___ Materials provided
/-! ### A RESULT word -/

@[simp] theorem putResult_pending (s : State) (page : Nat) (ready dup : Bool) (code echo : Nat) : (s.putResult page ready dup code echo).pending = s.pending := (rfl)
@[simp] theorem putResult_now (s : State) (page : Nat) (ready dup : Bool) (code echo : Nat) : (s.putResult page ready dup code echo).now = s.now := (rfl)
@[simp] theorem putResult_free (s : State) (page : Nat) (ready dup : Bool) (code echo : Nat) : (s.putResult page ready dup code echo).free = s.free := (rfl)
@[simp] theorem putResult_readData (s : State) (page : Nat) (ready dup : Bool) (code echo : Nat) : (s.putResult page ready dup code echo).readData = s.readData := (rfl)
@[simp] theorem putResult_shadow (s : State) (page : Nat) (ready dup : Bool) (code echo : Nat) : (s.putResult page ready dup code echo).shadow = s.shadow := (rfl)
@[simp] theorem putResult_active (s : State) (page : Nat) (ready dup : Bool) (code echo : Nat) : (s.putResult page ready dup code echo).active = s.active := (rfl)
@[simp] theorem putResult_staged (s : State) (page : Nat) (ready dup : Bool) (code echo : Nat) : (s.putResult page ready dup code echo).staged = s.staged := (rfl)
@[simp] theorem putResult_fdb (s : State) (page : Nat) (ready dup : Bool) (code echo : Nat) : (s.putResult page ready dup code echo).fdb = s.fdb := (rfl)
@[simp] theorem putResult_routes (s : State) (page : Nat) (ready dup : Bool) (code echo : Nat) : (s.putResult page ready dup code echo).routes = s.routes := (rfl)
@[simp] theorem putResult_evcPend (s : State) (page : Nat) (ready dup : Bool) (code echo : Nat) : (s.putResult page ready dup code echo).evcPend = s.evcPend := (rfl)
@[simp] theorem putResult_cycle (s : State) (page : Nat) (ready dup : Bool) (code echo : Nat) : (s.putResult page ready dup code echo).cycle = s.cycle := (rfl)
@[simp] theorem putResult_cmds (s : State) (page : Nat) (ready dup : Bool) (code echo : Nat) : (s.putResult page ready dup code echo).cmds = s.cmds := (rfl)
@[simp] theorem putResult_lastSeq (s : State) (page : Nat) (ready dup : Bool) (code echo : Nat) : (s.putResult page ready dup code echo).lastSeq = s.lastSeq := (rfl)
@[simp] theorem putResult_ddr (s : State) (page : Nat) (ready dup : Bool) (code echo : Nat) : (s.putResult page ready dup code echo).ddr = s.ddr := (rfl)
@[simp] theorem putResult_sys (s : State) (page : Nat) (ready dup : Bool) (code echo : Nat) : (s.putResult page ready dup code echo).sys = s.sys := (rfl)
@[simp] theorem putResult_time (s : State) (page : Nat) (ready dup : Bool) (code echo : Nat) : (s.putResult page ready dup code echo).time = s.time := (rfl)
@[simp] theorem putResult_tick (s : State) (page : Nat) (ready dup : Bool) (code echo : Nat) : (s.putResult page ready dup code echo).tick = s.tick := (rfl)
@[simp] theorem putResult_stalls (s : State) (page : Nat) (ready dup : Bool) (code echo : Nat) : (s.putResult page ready dup code echo).stalls = s.stalls := (rfl)
@[simp] theorem putResult_stbl (s : State) (page : Nat) (ready dup : Bool) (code echo : Nat) : (s.putResult page ready dup code echo).stbl = s.stbl := (rfl)
@[simp] theorem putResult_logb (s : State) (page : Nat) (ready dup : Bool) (code echo : Nat) : (s.putResult page ready dup code echo).logb = s.logb := (rfl)
@[simp] theorem putResult_arb (s : State) (page : Nat) (ready dup : Bool) (code echo : Nat) : (s.putResult page ready dup code echo).arb = s.arb := (rfl)
@[simp] theorem putResult_trip (s : State) (page : Nat) (ready dup : Bool) (code echo : Nat) : (s.putResult page ready dup code echo).trip = s.trip := (rfl)
@[simp] theorem putResult_yard (s : State) (page : Nat) (ready dup : Bool) (code echo : Nat) : (s.putResult page ready dup code echo).yard = s.yard := (rfl)
@[simp] theorem putResult_shed (s : State) (page : Nat) (ready dup : Bool) (code echo : Nat) : (s.putResult page ready dup code echo).shed = s.shed := (rfl)
@[simp] theorem putResult_ports (s : State) (page : Nat) (ready dup : Bool) (code echo : Nat) : (s.putResult page ready dup code echo).ports = s.ports := (rfl)
@[simp] theorem putResult_pairs (s : State) (page : Nat) (ready dup : Bool) (code echo : Nat) : (s.putResult page ready dup code echo).pairs = s.pairs := (rfl)
@[simp] theorem putResult_out (s : State) (page : Nat) (ready dup : Bool) (code echo : Nat) : (s.putResult page ready dup code echo).out = s.out := (rfl)
@[simp] theorem putResult_strm (s : State) (page : Nat) (ready dup : Bool) (code echo : Nat) : (s.putResult page ready dup code echo).strm = s.strm := (rfl)
@[simp] theorem putResult_filt (s : State) (page : Nat) (ready dup : Bool) (code echo : Nat) : (s.putResult page ready dup code echo).filt = s.filt := (rfl)
@[simp] theorem putResult_phsr (s : State) (page : Nat) (ready dup : Bool) (code echo : Nat) : (s.putResult page ready dup code echo).phsr = s.phsr := (rfl)
@[simp] theorem putResult_twd (s : State) (page : Nat) (ready dup : Bool) (code echo : Nat) : (s.putResult page ready dup code echo).twd = s.twd := (rfl)
@[simp] theorem putResult_acq (s : State) (page : Nat) (ready dup : Bool) (code echo : Nat) : (s.putResult page ready dup code echo).acq = s.acq := (rfl)
@[simp] theorem putResult_slk (s : State) (page : Nat) (ready dup : Bool) (code echo : Nat) : (s.putResult page ready dup code echo).slk = s.slk := (rfl)
@[simp] theorem putResult_rdn (s : State) (page : Nat) (ready dup : Bool) (code echo : Nat) : (s.putResult page ready dup code echo).rdn = s.rdn := (rfl)
@[simp] theorem putResult_iob (s : State) (page : Nat) (ready dup : Bool) (code echo : Nat) : (s.putResult page ready dup code echo).iob = s.iob := (rfl)
@[simp] theorem putResult_plcx (s : State) (page : Nat) (ready dup : Bool) (code echo : Nat) : (s.putResult page ready dup code echo).plcx = s.plcx := (rfl)
@[simp] theorem putResult_clk (s : State) (page : Nat) (ready dup : Bool) (code echo : Nat) : (s.putResult page ready dup code echo).clk = s.clk := (rfl)
@[simp] theorem putResult_pwr (s : State) (page : Nat) (ready dup : Bool) (code echo : Nat) : (s.putResult page ready dup code echo).pwr = s.pwr := (rfl)
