-- ==== Sys2Proof/Laws/KeepsOps.lean ====
section
/-! SUPPORT. Laws/KeepsOps.lean: what the shared operations of the blocks keep: the queue, the order of time, the canonical form of the stores. -/

set_option maxRecDepth 4000

namespace Sys2Proof.Machine

/-! ### Machine/Ops.lean -/

theorem State.setWord_keeps {s0 : State} (s : State) (k : Nat) (w : Word) (h : Keeps s0 s) : Keeps s0 (s.setWord k w) :=
  keeps_live h (fun hm => WMap.set_wf hm k w)

theorem State.wr_keeps {s0 : State} (s : State) (f : Field) (v : Nat) (h : Keeps s0 s) : Keeps s0 (s.wr f v) :=
  State.setWord_keeps s _ _ h

theorem State.wrInt_keeps {s0 : State} (s : State) (f : Field) (v : Int) (h : Keeps s0 s) : Keeps s0 (s.wrInt f v) :=
  State.wr_keeps s _ _ h

theorem State.bump_keeps {s0 : State} (s : State) (f : Field) (n : Nat) (h : Keeps s0 s) : Keeps s0 (s.bump f n) :=
  State.wr_keeps s _ _ h

theorem State.drawFree_keeps {s0 : State} (s : State) (h : Keeps s0 s) : Keeps s0 s.drawFree.2 := by
  unfold State.drawFree; exact keeps_mk h

theorem State.elapse_keeps {s0 : State} (t : Nat) (s : State) (h : Keeps s0 s) : Keeps s0 (s.elapse t) where
  pending := by rw [State.elapse_pending]; exact h.pending
  now := Nat.le_trans h.now (by unfold State.elapse; exact Nat.le_add_right _ _)
  wf hs := by
    have := h.wf hs
    rw [State.wf_iff] at this ⊢
    simpa only [State.elapse_live, State.elapse_shadow, State.elapse_active, State.elapse_fdb, State.elapse_routes, State.elapse_ddr] using this

theorem State.modStall_keeps {s0 : State} (s : State) (i : Nat) (f : Stall → Stall)
    (hk : Keeps s0 s) : Keeps s0 (State.modStall s i f) := by
  unfold State.modStall
  repeat' (first | intro _ | with_reducible exact hk | with_reducible assumption | fail_if_no_progress (with_reducible apply keeps_mk))

theorem State.stallLine_keeps {s0 : State} (s : State) (i line : Nat) (arg : Option Nat)
    (hk : Keeps s0 s) : Keeps s0 (State.stallLine s i line arg) := by
  unfold State.stallLine
  repeat' (first | intro _ | with_reducible exact hk | with_reducible assumption | with_reducible apply State.modStall_keeps)

theorem State.evcDeliver_keeps {s0 : State} (src : Nat) (s : State) (hk : Keeps s0 s) : Keeps s0 (State.evcDeliver src s).1 := by
  unfold State.evcDeliver
  repeat' (first
    | intro _ | with_reducible exact hk | with_reducible assumption | with_reducible apply State.stallLine_keeps
    | fail_if_no_progress (with_reducible apply keeps_mk) | with_reducible apply keeps_foldl | with_reducible apply keeps_fin
    | with_reducible apply keeps_wait | with_reducible apply keepsR_next | with_reducible apply keeps_ite
    | with_reducible apply keepsR_ite | with_reducible apply keeps_foldl_snd | with_reducible apply keeps_foldl_fst
    | with_reducible refine keeps_snd (by assumption) ?_ | with_reducible refine keeps_fst (by assumption) ?_ | dsimp only | split)

theorem State.noteSet_keeps {s0 : State} (page bit : Nat) (s : State) (hk : Keeps s0 s) : Keeps s0 (State.noteSet page bit s) := by
  unfold State.noteSet
  repeat' (first | intro _ | with_reducible exact hk | with_reducible assumption | fail_if_no_progress (with_reducible apply keeps_mk))
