-- ==== Sys2Proof/Laws/KeepsUnits.lean ====
section
/-! SUPPORT. Laws/KeepsUnits.lean: what tables, events, ports, trips, the Shed, the Stable, redundancy, clocks and PTP keep. -/

set_option maxRecDepth 4000

namespace Sys2Proof.Machine

/-! ### Machine/Tables.lean -/

theorem State.refuseTable_keeps {s0 : State} (page place : Nat) (s : State)
    (hk : Keeps s0 s) : Keeps s0 (State.refuseTable page place s) := by
  unfold State.refuseTable
  repeat' (first
    | intro _ | with_reducible exact hk | with_reducible assumption | with_reducible apply State.refuseWrite_keeps
    | with_reducible apply State.setSticky_keeps | fail_if_no_progress (with_reducible apply keeps_mk)
    | with_reducible apply keeps_foldl | with_reducible apply keeps_fin | with_reducible apply keeps_wait
    | with_reducible apply keepsR_next | with_reducible apply keeps_ite)

theorem State.putShadow_keeps {s0 : State} (k : Nat) (w : Word) (s : State) (hk : Keeps s0 s) : Keeps s0 (State.putShadow k w s) := by
  unfold State.putShadow
  repeat' (first
    | intro _ | with_reducible exact hk | with_reducible assumption | with_reducible apply State.wr_keeps
    | fail_if_no_progress (with_reducible apply keeps_mk) | with_reducible apply keeps_foldl | with_reducible apply keeps_fin
    | with_reducible apply keeps_wait | with_reducible apply keepsR_next | with_reducible apply keeps_ite
    | with_reducible apply keepsR_ite | with_reducible apply keeps_foldl_snd | with_reducible apply keeps_foldl_fst
    | with_reducible refine keeps_snd (by assumption) ?_ | with_reducible refine keeps_fst (by assumption) ?_ | dsimp only | split
    | fail_if_no_progress (with_reducible refine keeps_gen ?_ (fun hm => ?_) (fun hm => ?_) (fun hm => ?_) (fun hm => ?_) (fun hm => ?_) (fun hm => ?_))
    | with_reducible apply WMap.set_wf)

theorem State.stageWord_keeps {s0 : State} (k : Nat) (w : Word) (s : State) (hk : Keeps s0 s) : Keeps s0 (State.stageWord k w s) := by
  unfold State.stageWord
  repeat' (first | intro _ | with_reducible exact hk | with_reducible assumption | fail_if_no_progress (with_reducible apply keeps_mk))

theorem State.commitEntry_keeps {s0 : State} (base : Nat) (masks : List Word) (page place : Nat) (bad : List Word → Bool)
    (w : Word) (s : State)
    (hk : Keeps s0 s) : Keeps s0 (State.commitEntry base masks page place bad w s) := by
  unfold State.commitEntry
  repeat' (first
    | intro _ | with_reducible exact hk | with_reducible assumption | with_reducible apply State.putShadow_keeps
    | with_reducible apply State.refuseTable_keeps | fail_if_no_progress (with_reducible apply keeps_mk)
    | with_reducible apply keeps_foldl | with_reducible apply keeps_fin | with_reducible apply keeps_wait
    | with_reducible apply keepsR_next | with_reducible apply keeps_ite)

theorem State.tableWrite_keeps {s0 : State} (page off : Nat) (s : State) (f : State → State) (hf : ∀ u, Keeps s0 u → Keeps s0 (f u))
    (h : Keeps s0 s) : Keeps s0 (State.tableWrite page off s f) := by
  unfold State.tableWrite
  split
  · exact State.refuseWrite_keeps _ _ _ h
  · exact hf _ h

theorem State.atBoundary_keeps {s0 : State} (page op : Nat) (f : PageCmd → State → State) (s : State)
    (hf : ∀ c u, Keeps s0 u → Keeps s0 (f c u)) (h : Keeps s0 s) : Keeps s0 (State.atBoundary page op f s) := by
  unfold State.atBoundary
  split
  · split
    · exact State.finish_keeps _ _ _ (hf _ _ h)
    · exact h
  · exact h

/-! ### Machine/Evc.lean -/

theorem swset_keeps {s0 : State} (i : Nat) (w : Nat) (s : State) (hk : Keeps s0 s) : Keeps s0 (swset i w s) := by
  unfold swset
  repeat' (first
    | intro _ | with_reducible exact hk | with_reducible assumption | with_reducible apply State.raise_keeps
    | fail_if_no_progress (with_reducible apply keeps_mk) | with_reducible apply keeps_foldl | with_reducible apply keeps_fin
    | with_reducible apply keeps_wait | with_reducible apply keepsR_next | with_reducible apply keeps_ite)

theorem execEvcSwset_keeps {s0 : State} (t : Nat) (i : Fin 2) (w : Word) (s : State)
    (hk : Keeps s0 s) : KeepsR s0 (execEvcSwset t i w s) := by
  unfold execEvcSwset
  repeat' (first
    | intro _ | with_reducible exact hk | with_reducible assumption | with_reducible apply State.elapse_keeps
    | with_reducible apply swset_keeps | fail_if_no_progress (with_reducible apply keeps_mk) | with_reducible apply keeps_foldl
    | with_reducible apply keeps_fin | with_reducible apply keeps_wait | with_reducible apply keepsR_next)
______
## Work order
Reproduce, character for character, only the lines of the preceding data that start at the line with "s.tick := (rfl)" and end at the line with "s.logb := (rfl)", both included.

## Finished task
@[simp] theorem putResult_tick (s : State) (page : Nat) (ready dup : Bool) (code echo : Nat) : (s.putResult page ready dup code echo).tick = s.tick := (rfl)
@[simp] theorem putResult_stalls (s : State) (page : Nat) (ready dup : Bool) (code echo : Nat) : (s.putResult page ready dup code echo).stalls = s.stalls := (rfl)
@[simp] theorem putResult_stbl (s : State) (page : Nat) (ready dup : Bool) (code echo : Nat) : (s.putResult page ready dup code echo).stbl = s.stbl := (rfl)
@[simp] theorem putResult_logb (s : State) (page : Nat) (ready dup : Bool) (code echo : Nat) : (s.putResult page ready dup code echo).logb = s.logb := (rfl)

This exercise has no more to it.